Queste le mie note di copertina, allegate al disco.

THE TURGID MIASMA OF EXISTENCE: THE CELIBATE RIFLES AT THEIR BEST

“The Turgid Miasma of Existence”, the third Celibate Rifles album, is probably the highest point of their career. It was released in June 1986 after a handful of singles and two albums ("Sideroxylon" and "The Celibate Rifles" aka "Five Languages") which highlighted the band extraordinary creative force in the previous years.
After some adjustments in the line-up, for "Miasma" the Rifles are: Damien Lovelock on vocals, the twin-guitar attack of Kent Steedman and Dave Morris, and the rhythm section comprised by Phil Jacquet on drums and Mike Couvret on bass with the latter particularly involved in the writing process too, alongside Steedman and Lovelock. 
However, the recordings were not so simple, as Steedman recalls: “We started recording in the Alberts Studios, where a lot of AC/DC and Rose Tattoo albums were made, then there was an issue with the accounts department and our label, so we had to copy the tapes and go to another studio. It became a challenge and it was much more expensive for us as we had to pay to finish it, not the label. So it was more rushed than we wanted. It turned out OK, but could have sounded a lot better”.
We can’t imagine how a record like this could sound better, perfectly balanced as it is between the overwhelming force of punk numbers and more relaxed and psychedelic tunes. The opener Bill Bonney Regrets starts with a guitars/bass sonic assault before turning into some kind of nocturnal poetry with the voices of Damien and Kent reciting rather than singing. The song’s title can be somehow misleading: Bill Bonney is not the legendary outlaw Billy The Kid but a university lecturer with whom Lovelock – it’s Steedman recalling again - "had long conversations which led him to open up to contemplation and to explore different points of view. The song is an early observation of the drudgery of life and expectations, what it can turn into something else”. Other aggressive songs are Conflict of Instinct and Temper Temper Mr. Kemper, the latter based on the story of an American serial killer called Edmund Kemper. The album finds its beauty in the songs diversity, with a slight prevalence for the fast and impactful numbers among which it is impossible not to mention the contagious Sometimes, the gritty bass-fueled Some Kind Of Feeling, and JNS, a tune co-written with their former bass player James Darroch, whom the album is dedicated to: he died in a car accident, at the age of 25, while “Miasma” was being recorded. 
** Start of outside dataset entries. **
-- ==== Sys2Proof/Machine/Element.lean ====
section
/-! DEFINITION. Element accesses to memory (R24, R211 to R217): where a byte range leads, and reading and
writing one element of any format. -/

namespace Sys2Proof.Machine
open Sys2Proof

/-- A failed element access: cause and trap value. -/
abbrev Bad := Nat × Word

/-- Where an element access of some bytes leads. -/
inductive Place where
  | mem (x : Xl) (param : Option Nat)
  | zero
  | sram (key : Nat)


/-- The address of a byte range of the cluster-local space in a cluster (R24). -/
def State.sramKey (s : State) (q : Nat) (va : Word) : Option Nat :=
  let bank := (va.extractLsb' 16 4).toNat
  if va.extractLsb' 20 24 ≠ 0#24 ∨ s.bankModeOf q bank ≠ 1 then none
  else some ((16 * q + bank) * 65536 + (va.extractLsb' 0 16).toNat)

/-- Resolves an element's n bytes in the cluster q that holds the element (R24, R26, R27, R212). -/
def State.place (s : State) (va : Word) (n : Nat) (q : Nat) (acc : Access) : Except Bad Place × State :=
  match reach (s.ctx s.hart) va n acc with
  | .sram =>
    match s.sramKey q va with
    | some k => (.ok (.sram k), s)
    | none => (.error (if acc.writes then 7 else 5, va), s)
  | .bad tv => (.error (25, tv), s)
  | .zero => (.ok .zero, s.setWoob)
  | .va a param =>
    match s.translate a acc with
    | (.error e, s) => (.error (elementCause acc e, errVa a e), s)
    | (.ok x, s) => (.ok (.mem x param), s)

def State.sramBytes (s : State) (k n : Nat) : List Byte := (List.range n).map fun i => sparseGet 0#8 s.scratch (k + i)
def State.sramPois (s : State) (k n : Nat) : Bool := (List.range n).any fun i => sparseGet false s.scratchPois ((k + i) / 4)

/-- Reads a resolved byte range; without `nt` it may be served by the cache ways of the class's cluster
(R25, R84, R216). -/
def State.readPlace (s : State) (p : Place) (n : Nat) (nt : Bool) : (List Byte × Bool) × State :=
  match p with
  | .zero => ((List.replicate n 0#8, false), s)
  | .sram k => ((s.sramBytes k n, s.sramPois k n), s)
  | .mem x (some since) =>
    let ((bs, p), s) := s.readParam x.pa n since
    ((bs, p || x.pois), s)
  | .mem x none =>
    if nt then s.readBypass x n
    else
      let q := 4 * s.issuerCore + classOf x.pa
      let hit := s.ways.any (·.1 = wayKey q x.pa)
      let ((bs, p), s) := s.readCached q x.pa n
      ((bs, p || x.pois), if hit then s else s.credit x.pa n)

def putSram (m : Sparse Byte) (k : Nat) : List (Byte × Byte) → Sparse Byte
  | [] => m
  | (v, mask) :: t => putSram (sparsePut m k (mergeByte (sparseGet 0#8 m k) v mask)) (k + 1) t

/-- Writes a resolved byte range: through its class queue, or into the SRAM. -/
def State.writePlace (s : State) (p : Place) (bs : List (Byte × Byte)) : State :=
  match p with
  | .zero => s
  | .sram k => { s with
      scratch := putSram s.scratch k bs
      scratchPois := if bs.all (fun b => b.2 = 0xFF#8) then
          (wholeWords k bs.length).foldl (fun m w => sparsePut m w false) s.scratchPois else s.scratchPois }
  | .mem x _ => s.enqueue x.pa bs

/-- A byte address of 64 bits from a bit address (R212). -/
def bitVa (ba : Nat) : Word := BitVec.ofNat 64 (ba / 8)

def strideOf (c : Cap) : Nat := (c.vpst.extractLsb' 0 48).toNat
def preadOf (c : Cap) : Nat := (c.vpst.extractLsb' 60 4).toNat

/-- The block scale of an element (R54, R56). DEDUCED (log 102): it is a load for a store too, so that a page without R under it
gives cause 5 there. -/
def State.scaleByte (s : State) (c : Cap) (f : BitVec 6) (ba q : Nat) : Except Bad (Byte × Bool) × State :=
  if ba < 8 * c.vtb.toNat then (.error (31, bitVa ba), s)
  else
    let block := (ba - 8 * c.vtb.toNat) / (32 * fmtWidth f)
    after (s.place (c.vsb + BitVec.ofNat 64 block) 1 q .load) fun p s =>
      let ((bs, pois), s) := s.readPlace p 1 true
      (.ok (bs.headD 0#8, pois), s)

/-- The scale of an element, 1.0 for an unscaled format. -/
def State.scaleFor (s : State) (c : Cap) (f : BitVec 6) (ba q : Nat) : Except Bad (Byte × Bool) × State :=
  if scaledFmt f then s.scaleByte c f ba q else (.ok (0x38#8, false), s)

/-- Resolves single bytes one after another. -/
def placeBytes (q : Nat) (acc : Access) : List Word → State → Except Bad (List Place) × State
  | [], s => (.ok [], s)
  | va :: l, s => after (s.place va 1 q acc) fun p s => after (placeBytes q acc l s) fun t s => (.ok (p :: t), s)

/-- Resolves the bytes that an element has apart. One that lies only partly within its windows' bounds is beyond them before
any of its bytes is translated (R237): it reads zero, or fails with the element's address. -/
def State.placeApart (s : State) (q : Nat) (acc : Access) (l : List Word) : Except Bad (List Place) × State :=
  let at' := l.map fun va => reach (s.ctx s.hart) va 1 acc
  let tv := match at'.head? with
    | some (.bad tv) => tv
    | some (.va a _) => a
    | _ => l.headD 0
  if at'.contains .zero then (.ok (l.map fun _ => .zero), s.setWoob)
  else if at'.any fun r => match r with | .bad _ => true | _ => false then (.error (25, tv), s)
  else placeBytes q acc l s

/-- Resolves the bytes of an element at its first p planes (R49). -/
def placePlanes (s : State) (c : Cap) (ba q : Nat) (acc : Access) (p : Nat) : Except Bad (List Place) × State :=
  s.placeApart q acc ((List.range p).map fun k => bitVa ba + BitVec.ofNat 64 (k * strideOf c))

/-- Reads one byte at each place, and whether any is poisoned. Where one lies beyond a PARAM window the whole element
does, and reads zero (R237). -/
def readPlaces (s : State) (nt : Bool) (l : List Place) : (List Nat × Bool) × State :=
  if l.any fun p => match p with | .zero => true | _ => false then ((l.map fun _ => 0, false), s)
  else l.foldl (fun ((bs, pois), s) p =>
    let ((b, bad), s) := s.readPlace p 1 nt
    ((bs ++ [(b.headD 0#8).toNat], pois || bad), s)) (([], false), s)

/-- The bits of planes 0 to p − 1 of an element, most significant first, and their poison (R49, R51). -/
def readPlanes (s : State) (c : Cap) (ba q : Nat) (nt : Bool) (p : Nat) : Except Bad (Nat × Bool) × State :=
  after (placePlanes s c ba q .load p) fun l s =>
    let ((bs, pois), s) := readPlaces s nt l
    (.ok (bs.foldl (fun raw b => 2 * raw + b / 2 ^ (ba % 8) % 2) 0, pois), s)

/-- The one or two bytes of an element whose width is below 8 bits (R39, R217). -/
def placeSmall (s : State) (ba w q : Nat) (acc : Access) : Except Bad (List Place) × State :=
  s.placeApart q acc (if ba % 8 + w ≤ 8 then [bitVa ba] else [bitVa ba, bitVa ba + 1])

/-- The memory bits of an element whose width is below 8 bits, and their poison. -/
def readSmall (s : State) (ba w q : Nat) (nt : Bool) : Except Bad (Nat × Bool) × State :=
  after (placeSmall s ba w q .load) fun l s =>
    let ((bs, pois), s) := readPlaces s nt l
    (.ok ((bs.getD 0 0 + 256 * bs.getD 1 0) / 2 ^ (ba % 8) % 2 ^ w, pois), s)

/-- The planes a read of a plane format takes. -/
def Cap.planeReads (c : Cap) (f : BitVec 6) : Nat := planeCount (valueBits f) (preadOf c) c.planes

/-- The memory bits an element's read takes, and their poison. -/
def State.readRaw (s : State) (c : Cap) (f : BitVec 6) (ba q : Nat) (nt : Bool) : Except Bad (Nat × Bool) × State :=
  if planeFmt f then readPlanes s c ba q nt (c.planeReads f)
  else if fmtWidth f < 8 then readSmall s ba (fmtWidth f) q nt
  else
    let n := fmtWidth f / 8
    let va := bitVa ba
    if va.toNat % n ≠ 0 then (.error (4, va), s)
    else after (s.place va n q .load) fun p s =>
      let ((bs, pois), s) := s.readPlace p n nt
      (.ok (leNat bs, pois), s)

/-- The exact value of those bits before any scale. -/
def rawXv (c : Cap) (f : BitVec 6) (raw : Nat) : Xv :=
  if planeFmt f then intXv (planeValue raw (c.planeReads f) (valueBits f)) else memXv f raw

/-- The lane value of memory bits already read: the scale is read now (R56). -/
def State.widenRaw (s : State) (c : Cap) (f : BitVec 6) (sb ba q raw : Nat) (pois : Bool) :
    Except Bad (BitVec 32 × Bool) × State :=
  after (s.scaleFor c f ba q) fun (sc, sp) s => (.ok (widen c f sb (rawXv c f raw) sc, pois || sp), s)

/-- Loads one element (R213): the lane value and its poison. -/
def State.readElem (s : State) (c : Cap) (f : BitVec 6) (sb ba q : Nat) (nt : Bool) :
    Except Bad (BitVec 32 × Bool) × State :=
  after (s.readRaw c f ba q nt) fun (raw, pois) s => s.widenRaw c f sb ba q raw pois

/-- The places an element store goes to: the planes (R52), one or two bytes, or the whole element. Where there may be
several, all are tested before the first sets D (R363). -/
def State.storePlaces (s : State) (c : Cap) (f : BitVec 6) (ba q : Nat) : Except Bad (List Place) × State :=
  if planeFmt f then
    after (placePlanes s c ba q .probe (valueBits f)) fun _ s => placePlanes s c ba q .store (valueBits f)
  else if fmtWidth f < 8 then
    after (placeSmall s ba (fmtWidth f) q .probe) fun _ s => placeSmall s ba (fmtWidth f) q .store
  else
    let n := fmtWidth f / 8
    let va := bitVa ba
    if va.toNat % n ≠ 0 then (.error (6, va), s)
    else after (s.place va n q .store) fun p s => (.ok [p], s)

/-- The bytes, with the bits they write, that each place of an element store receives (R214). -/
def storeBytes (f : BitVec 6) (ba bits : Nat) (places : List Place) : List (Place × List (Byte × Byte)) :=
  let sh := ba % 8
  if planeFmt f then
    let b := valueBits f
    (List.range places.length).zip places |>.map fun (k, p) =>
      (p, [(BitVec.ofNat 8 (bits / 2 ^ (b - 1 - k) % 2 * 2 ^ sh), BitVec.ofNat 8 (2 ^ sh))])
  else if fmtWidth f < 8 then
    let v := bits * 2 ^ sh
    let m := (2 ^ fmtWidth f - 1) * 2 ^ sh
    (List.range places.length).zip places |>.map fun (k, p) =>
      (p, [(BitVec.ofNat 8 (v / 256 ^ k), BitVec.ofNat 8 (m / 256 ^ k))])
  else places.map fun p => (p, fullBytes (natLe (fmtWidth f / 8) bits))

/-- Stores one element whose scale has been read (R214): its memory change, or cause and trap value. -/
def State.writeScaled (s : State) (c : Cap) (f : BitVec 6) (sb ba q : Nat) (x : BitVec 32) (sc : Byte) :
    Except Bad Unit × State :=
  after (s.storePlaces c f ba q) fun places s =>
    (.ok (), (storeBytes f ba (narrow c f sb x sc) places).foldl (fun s (p, bs) => s.writePlace p bs) s)

/-- The scale of an element that is to be written; a poisoned one raises cause 26 (R214). -/
def State.writeScale (s : State) (c : Cap) (f : BitVec 6) (ba q i : Nat) : Except Bad Byte × State :=
  after (s.scaleFor c f ba q) fun (sc, sp) s => (if sp then .error (26, BitVec.ofNat 64 i) else .ok sc, s)

/-- Stores one element of the moving agent (R214): its memory change, or cause and trap value. The caller
has tested the element's own poison; its scale comes before its address. -/
def State.writeElem (s : State) (c : Cap) (f : BitVec 6) (sb ba q i : Nat) (x : BitVec 32) :
    Except Bad Unit × State :=
  after (s.writeScale c f ba q i) fun sc s => s.writeScaled c f sb ba q x sc

end Sys2Proof.Machine
end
Then - and this is a peculiarity of the Rifles style - the band suddenly moves towards moods and atmospheres playing psychedelic slow numbers such as Sentinel, Glasshouse, the magnificent electro-acoustic ballad No Sign or the closer New Mistakes’ fascinating lysergic trip.
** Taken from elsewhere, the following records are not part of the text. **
/-- The other context of a spliced unit (R331). -/
def State.spliceMate (s : State) (h : Nat) : Option Nat :=
  match (s.ctx h).unit.bind (·.splice) with
  | some p => some (if p = h then (s.splice h).c else p)
  | none => none

/-- Whether the context is the C-context of a spliced unit. -/
def State.isConsumer (s : State) (h : Nat) : Bool := s.holder h ≠ h

/-- The size of the next strip over n clusters: in a splice both contexts must be able to take it. -/
def State.stripGrant (s : State) (h n rem : Nat) : Nat :=
  let g := grantOf (s.ctx h) n rem
  match s.spliceMate h with
  | some m => Nat.min g (grantOf (s.ctx m) n rem)
  | none => g

/-- How many iterations a context of a splice has behind it where it stands at a strip boundary, before its loop or past
it (R338); none inside a strip. -/
def Loop.standing (l : Loop) (reached count : Nat) : Option Nat :=
  match l.mode with
  | .off => some (if reached = 2 then count else 0)
  | .seq => if l.gap then some l.next else none
  | .ind => if l.strips.isEmpty then some l.next else none

/-- Both contexts of a spliced unit stand at the same strip boundary, so that every FIFO is empty (R338). -/
def State.aligned (s : State) (h : Nat) : Bool :=
  let sp := s.splice h
  match (s.ctx (s.holder h)).loop.standing sp.pAt sp.count, (s.ctx sp.c).loop.standing sp.cAt sp.count with
  | some a, some b => a == b
  | _, _ => false

/-- Whether a context stands outside its loop or between two strips of it. -/
def State.betweenStrips (s : State) (h : Nat) : Bool :=
  let l := (s.ctx h).loop
  match l.mode with
  | .off => true
  | .seq => l.gap
  | .ind => l.strips.isEmpty

/-! The launch of a unit (R386), and when a request for its pre-emption is forced (R348, R349). -/

def qKey (job q : Nat) : Nat := 65536 * job + q
def pktWord (w : List Word) (off : Nat) : Word := w.getD (off / 8) 0
def State.slot? (s : State) (key : Nat) : Option QSlot := (s.hearth.slots.find? (·.1 = key)).map (·.2)
def QSlot.launch? (q : QSlot) (index : Nat) : Option Launch := q.taken.find? (·.index = index)
def State.launch? (s : State) (key index : Nat) : Option Launch := (s.slot? key).bind (·.launch? index)

/-- The launch of a context's unit, with its queue's key. -/
def State.launchOf (s : State) (h : Nat) : Option (Nat × Launch) :=
  (s.ctx h).unit.bind fun u => (s.launch? (qKey u.job u.queue) u.index).map (qKey u.job u.queue, ·)

/-- The pre-emption distance of a launch: its packet's, else its kernel's (R348). -/
def Launch.ppd (l : Launch) : Nat :=
  let p := ((pktWord l.words 0x10).extractLsb' 48 16).toNat
  if p ≠ 0 then p else l.kern.ppd

/-- The pre-emption distance of a unit (R348); of a spliced one the smaller that is not 0 (R338). -/
def State.distance (s : State) (h : Nat) : Nat :=
  match s.launchOf h with
  | none => 0
  | some (key, l) =>
    match l.partner.bind (s.launch? key) with
    | none => l.ppd
    | some m => if l.ppd = 0 then m.ppd else if m.ppd = 0 then l.ppd else Nat.min l.ppd m.ppd

/-- The cycles since a request arrived. -/
def State.waited (s : State) (h : Nat) : Nat :=
  let g := coreOf h
  cycleAt g s.tick - cycleAt g (s.ctx h).preemptAt

/-- A request of a unit has found no point in time, or the unit declares none (R349). -/
def State.forcedDue (s : State) (h : Nat) : Bool :=
  (s.ctx h).preempt && decide (4 * s.distance h * 64 ≤ s.waited h)

/-- A spliced unit is to leave at the end of its strip, at a point that C has reached or in the forced form: P begins no
further one (R338). -/
def State.pointPending (s : State) (h : Nat) : Bool :=
  match s.spliceMate h with
  | none => false
  | some _ =>
    let c := (s.splice h).c
    ((s.ctx c).preempt && (s.ctx c).pointDue) || s.forcedDue c

/-- Begins a strip of a `.seq` loop of n iterations (R163). -/
def beginStrip (n : Nat) (c : Ctx) : Ctx :=
  { c with vl := n, atWait := false, loop := { c.loop with base := c.loop.next, size := n, gap := false } }

/-- A strip boundary of a `.seq` loop and the strip after it (R10, R163). A context that holds no cluster waits, and the
wait honours a pre-emption request (R7). -/
def State.openStrip (s : State) (h : Nat) : State :=
  let s := s.boundary h
  if (s.order h).isEmpty then s.modCtx h fun c => { c with atWait := true }
  else s.modCtx h (beginStrip (s.stripGrant h (s.order h).length (s.ctx h).loop.rem))

/-- Between strips of a `.seq` loop: begins the next one when it may. In a splice P waits for C to finish
the strip, and C for P; neither goes on before the other is in its loop (R331). -/
def State.leaveGap (s : State) (h : Nat) : State :=
  let l := (s.ctx h).loop
  match s.spliceMate h with
  | none => s.openStrip h
  | some m =>
    let o := (s.ctx m).loop
    if s.isConsumer h then
      let ready := if o.mode ≠ .off then o.next else if (s.splice h).pAt = 2 then l.count else 0
      if ready ≤ l.next then s else s.modCtx h (beginStrip (ready - l.next))
    else if o.mode ≠ .off ∧ o.next ≠ l.next then s
    else if l.rem = 0 then (s.boundary h).modCtx h closeLoop
    else if o.mode = .off ∨ s.pointPending h then s
    else s.openStrip h

/-- Whether a slot of a `.ind` loop is free to take a strip: it runs none, in a splice of either context, and its
cluster is not leaving (R10, R164, R331). -/
def State.slotFree (s : State) (h slot : Nat) : Bool :=
  let busy (c : Ctx) : Bool := c.loop.strips.any (·.slot = slot)
  !busy (s.ctx h) && (match s.spliceMate h with
    | some m => !busy (s.ctx m)
    | none => true) &&
  match (s.order h)[slot]? with
  | some q => (s.cluster q).owner == some h
  | none => false

/-- Whether the other context of a splice is in its `.ind` loop, so that a strip may go to both (R331). -/
def State.mateInLoop (s : State) (h : Nat) : Bool :=
  match s.spliceMate h with
  | some m => (s.ctx m).loop.mode = .ind
  | none => true

/-- A cluster of a `.ind` loop takes the next strip (R10, R164): of several free ones the lowest slot does. Nothing
happens while it may not; while the context holds no cluster it waits (R7). -/
def State.takeStrip (s : State) (h slot : Nat) : State :=
  let l := (s.ctx h).loop
  if l.mode ≠ .ind ∨ l.halt ∨ l.rem = 0 ∨ !(s.ctx h).inBody ∨ s.isConsumer h ∨ !s.mateInLoop h ∨ s.pointPending h then s
  else
    let s := s.boundary h
    let n := (s.order h).length
    if n = 0 then s.modCtx h fun c => { c with atWait := true }
    else if (List.range n).find? (s.slotFree h) ≠ some slot then s
    else
      let g := s.stripGrant h 1 l.rem
      s.modCtx h fun c => { c with
        atWait := false
        loop := { c.loop with
          base := c.loop.base + g, rem := c.loop.rem - g
          strips := c.loop.strips ++ [{ slot := slot, base := c.loop.base, size := g, vl := g, off := 0
                                        stop := none, first := c.loop.base, fin := c.loop.base + g }] } }

def execIndStripTake (hart slot : Nat) (s : State) : Out := .next (s.takeStrip hart slot)

/-! `vsetl`, `vsetlr`. -/

/-- R160: `new` is the requested configuration. -/
def configure (o : T48) (new : Word) (s : State) : State :=
  let h := s.hart
  match s.runningThread h with
  | some m => s.stallThreads h m
  | none =>
    let s := s.boundary h
    if !vtyValid new then
      ((s.modCtx h fun c => { c with vty := 0x8000000000000000, vl := 0 }).wx o.d 0).retire 6
    else
      let n := (s.order h).length
      let avl := if o.a = 0#5 then vlmaxOf n new else (s.rx o.a).toNat
      let vl := grantOf { s.ctx h with vty := new } n avl
      ((s.modCtx h fun c => { c with vty := new, vl := vl }).wx o.d (BitVec.ofNat 64 vl)).retire 6

def execVsetl (o : T48) (s : State) : Out :=
  ctStep s (t48Bits (0x01, 0x00) o) (configure o (o.aux.zeroExtend 64))
def execVsetlr (o : T48) (s : State) : Out :=
  ctStep s (t48Bits (0x01, 0x01) o) fun s => configure o (s.rx o.b) s

/-! `vloop.seq`, `vloop.ind`, `vnext`. -/

/-- The loop context at entry, and the streams that the body uses standing at the loop's start (R230). -/
def enterLoop (mode : LoopMode) (count : Nat) (body : List Byte) (used : List Nat) (c : Ctx) : Ctx :=
  { c with
    loop := { mode := mode, sup := c.mode = .supervisor, count := count, rem := count, base := 0, size := 0, savedVl := c.vl
              start := c.pc, body := body, strips := [], halt := false, gap := true }
    streams := used.foldl (fun v n =>
      let t := v.toArray.getD n {}
      v.setIfInBounds n { t with inLoop := true, loopPos := t.pos }) c.streams }

/-- Runs a checked loop: none of it with a count of 0, else its first strip, or in a splice the wait for the
other context (R331). -/
def State.startLoop (s : State) (mode : LoopMode) (count : Nat) (body : List Byte) (used : List Nat) : State :=
  let h := s.hart
  let skip (s : State) : State := (s.retire 6).modCtx h fun c => { c with pc := c.pc + BitVec.ofNat 64 body.length }
  match s.spliceMate h with
  | none =>
    if count = 0 then skip s
    else
      let s := s.boundary h
      if (s.order h).isEmpty then s.wait
      else
        let s := (s.retire 6).modCtx h (enterLoop mode count body used)
        if mode = .seq then s.openStrip h else s
  | some _ =>
    let sp := s.splice h
    let consumer := s.isConsumer h
    let mine := if consumer then sp.cAt else sp.pAt
    let other := if consumer then sp.pAt else sp.cAt
    let mark (s : State) (v : Nat) : State :=
      let sp := s.splice h
      { s with splices := sparsePut s.splices (s.holder h) (if consumer then { sp with cAt := v } else { sp with pAt := v }) }
    if count ≠ sp.count ∨ mine = 2 then s.trap 28 0
    else if count = 0 then skip (mark s 2)
    else if other = 0 then (mark s 1).stall
    else (((mark s 2).retire 6).modCtx h (enterLoop mode count body used))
Upon its release “The Turgid Miasma of Existence” received rave reviews including Rolling Stone’s critic David Fricke who wrote: “At a time when most punk outrage is just witless spleen at 90 mph, these Aussie spitfires have fired off a release that shakes with lyric force and experimental valour, not just speed and volume”. It’s a perfect description for a legendary album which, after almost forty years, finally returns to shine on vinyl in all its glory.